Scott et al (2013) noted that approaches to the risk-stratification for SCD remain unsatisfactory.  Although LGE-CMR for SCD risk-stratification has been evaluated in several studies, small sample size has limited their clinical validity.  These investigators performed a meta-analysis to better-gauge the predictive accuracy of LGE-CMR for SCD risk-stratification.  Electronic databases and published bibliographies were systematically searched to identify studies evaluating the association between the extent of LV scar on LGE-CMR and ventricular arrhythmic events [SCD, resuscitated cardiac arrest, the occurrence of ventricular arrhythmias, or appropriate implantable cardioverter defibrillator (ICD) therapy].  Only studies enrolling patients with CAD or non-ischemic cardiomyopathy were included.  Summary estimates of the relative risk (RR) and likelihood ratios (LRs) were calculated using random effects models.  A total of 11 studies comprising 1,105 patients were identified.  During a mean/median follow-up of 8.5 to 41 months 207 patients had ventricular arrhythmic events.  Ventricular arrhythmic events were more common in patients with a greater extent of LV scar: RR 4.33 [95 % CI: 2.98 to 6.29], positive LR 1.98 (95 % CI: 1.66 to 2.37), and negative LR 0.33 (95 % CI: 0.24 to 0.46).  The authors concluded that the extent of LGE on CMR is strongly associated with the occurrence of ventricular arrhythmias in patients with reduced left ventricular ejection fraction and may be a valuable risk-stratification tool for identifying patients who will benefit from ICD therapy.  However, they stated that uncertainties regarding clinical application persist and need to be addressed prior to introduction into broad clinical practice.

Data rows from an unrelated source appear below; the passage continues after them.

-- ==== Sys2Proof/Laws/State.lean ====
section
/-!
SUPPORT. One lemma per field per update of the state, each true by unfolding, so that no later proof unfolds a
record update; and what reading one part of a vector gives after an update.
-/

namespace Sys2Proof.Machine

/-! ### `modCtx` -/
@[simp] theorem modCtx_now (b : Booth) (f : Ctx → Ctx) (s : State) : (modCtx b f s).now = s.now := rfl
@[simp] theorem modCtx_ctxs (b : Booth) (f : Ctx → Ctx) (s : State) : (modCtx b f s).ctxs = s.ctxs.set b.val (f (s.ctxs.get b)) b.isLt := rfl
@[simp] theorem modCtx_debits (b : Booth) (f : Ctx → Ctx) (s : State) : (modCtx b f s).debits = s.debits := rfl
@[simp] theorem modCtx_route (b : Booth) (f : Ctx → Ctx) (s : State) : (modCtx b f s).route = s.route := rfl
@[simp] theorem modCtx_tariff (b : Booth) (f : Ctx → Ctx) (s : State) : (modCtx b f s).tariff = s.tariff := rfl
@[simp] theorem modCtx_card (b : Booth) (f : Ctx → Ctx) (s : State) : (modCtx b f s).card = s.card := rfl
@[simp] theorem modCtx_line (b : Booth) (f : Ctx → Ctx) (s : State) : (modCtx b f s).line = s.line := rfl
@[simp] theorem modCtx_trunk (b : Booth) (f : Ctx → Ctx) (s : State) : (modCtx b f s).trunk = s.trunk := rfl
@[simp] theorem modCtx_ring (b : Booth) (f : Ctx → Ctx) (s : State) : (modCtx b f s).ring = s.ring := rfl
@[simp] theorem modCtx_mgmt (b : Booth) (f : Ctx → Ctx) (s : State) : (modCtx b f s).mgmt = s.mgmt := rfl
@[simp] theorem modCtx_counters (b : Booth) (f : Ctx → Ctx) (s : State) : (modCtx b f s).counters = s.counters := rfl
@[simp] theorem modCtx_pending (b : Booth) (f : Ctx → Ctx) (s : State) : (modCtx b f s).pending = s.pending := rfl

/-! ### `modDebit` -/
@[simp] theorem modDebit_now (b : Booth) (f : Debit → Debit) (s : State) : (modDebit b f s).now = s.now := rfl
@[simp] theorem modDebit_ctxs (b : Booth) (f : Debit → Debit) (s : State) : (modDebit b f s).ctxs = s.ctxs := rfl
@[simp] theorem modDebit_debits (b : Booth) (f : Debit → Debit) (s : State) : (modDebit b f s).debits = s.debits.set b.val (f (s.debits.get b)) b.isLt := rfl
@[simp] theorem modDebit_route (b : Booth) (f : Debit → Debit) (s : State) : (modDebit b f s).route = s.route := rfl
@[simp] theorem modDebit_tariff (b : Booth) (f : Debit → Debit) (s : State) : (modDebit b f s).tariff = s.tariff := rfl
@[simp] theorem modDebit_card (b : Booth) (f : Debit → Debit) (s : State) : (modDebit b f s).card = s.card := rfl
@[simp] theorem modDebit_line (b : Booth) (f : Debit → Debit) (s : State) : (modDebit b f s).line = s.line := rfl
@[simp] theorem modDebit_trunk (b : Booth) (f : Debit → Debit) (s : State) : (modDebit b f s).trunk = s.trunk := rfl
@[simp] theorem modDebit_ring (b : Booth) (f : Debit → Debit) (s : State) : (modDebit b f s).ring = s.ring := rfl
@[simp] theorem modDebit_mgmt (b : Booth) (f : Debit → Debit) (s : State) : (modDebit b f s).mgmt = s.mgmt := rfl
@[simp] theorem modDebit_counters (b : Booth) (f : Debit → Debit) (s : State) : (modDebit b f s).counters = s.counters := rfl
@[simp] theorem modDebit_pending (b : Booth) (f : Debit → Debit) (s : State) : (modDebit b f s).pending = s.pending := rfl

/-! ### `setSlot` -/
@[simp] theorem setSlot_now (b : Booth) (x : CardSlot) (s : State) : (setSlot b x s).now = s.now := rfl
@[simp] theorem setSlot_ctxs (b : Booth) (x : CardSlot) (s : State) : (setSlot b x s).ctxs = s.ctxs := rfl
@[simp] theorem setSlot_debits (b : Booth) (x : CardSlot) (s : State) : (setSlot b x s).debits = s.debits := rfl
@[simp] theorem setSlot_route (b : Booth) (x : CardSlot) (s : State) : (setSlot b x s).route = s.route := rfl
@[simp] theorem setSlot_tariff (b : Booth) (x : CardSlot) (s : State) : (setSlot b x s).tariff = s.tariff := rfl
@[simp] theorem setSlot_card (b : Booth) (x : CardSlot) (s : State) : (setSlot b x s).card = { s.card with slots := s.card.slots.set b.val x b.isLt } := rfl
@[simp] theorem setSlot_line (b : Booth) (x : CardSlot) (s : State) : (setSlot b x s).line = s.line := rfl
@[simp] theorem setSlot_trunk (b : Booth) (x : CardSlot) (s : State) : (setSlot b x s).trunk = s.trunk := rfl
@[simp] theorem setSlot_ring (b : Booth) (x : CardSlot) (s : State) : (setSlot b x s).ring = s.ring := rfl
@[simp] theorem setSlot_mgmt (b : Booth) (x : CardSlot) (s : State) : (setSlot b x s).mgmt = s.mgmt := rfl
@[simp] theorem setSlot_counters (b : Booth) (x : CardSlot) (s : State) : (setSlot b x s).counters = s.counters := rfl
@[simp] theorem setSlot_pending (b : Booth) (x : CardSlot) (s : State) : (setSlot b x s).pending = s.pending := rfl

den Hartog et al (2013) provided an overview of the literature that assessed the agreement between MRI and histology for specific carotid plaque characteristics associated with vulnerability in terms of sensitivity and specificity.  A systematic search strategy was conducted in MEDLINE and EMBASE databases resulting in 1,084 articles; these investigators included 17 papers.  Due to variation in presentation, especially in MRI and histology methods, a pooled analysis could not be performed.  Two studies were performed on a 3.0-T MRI scanner; all other studies were performed on a 1.5-T scanner.  Most performed sequences were two-dimensional (2-D) and 3-D T1-weighted and all histology protocols varied slightly.  These findings indicated that calcification, fibrous cap, intra-plaque hemorrhage (IPH) and lipid-rich necrotic cores can be identified with moderate-to-good sensitivity and specificity.  The authors concluded that based on current literature, it appears premature for routine application of MRI as an imaging modality to assess carotid plaque characteristics associated with plaque vulnerability.  They stated that although MRI still holds promise, clinical application for plaque characterization would require consensus regarding MRI settings and confirmation by histology.  Pre-defined protocols for histology and MR imaging need to be established.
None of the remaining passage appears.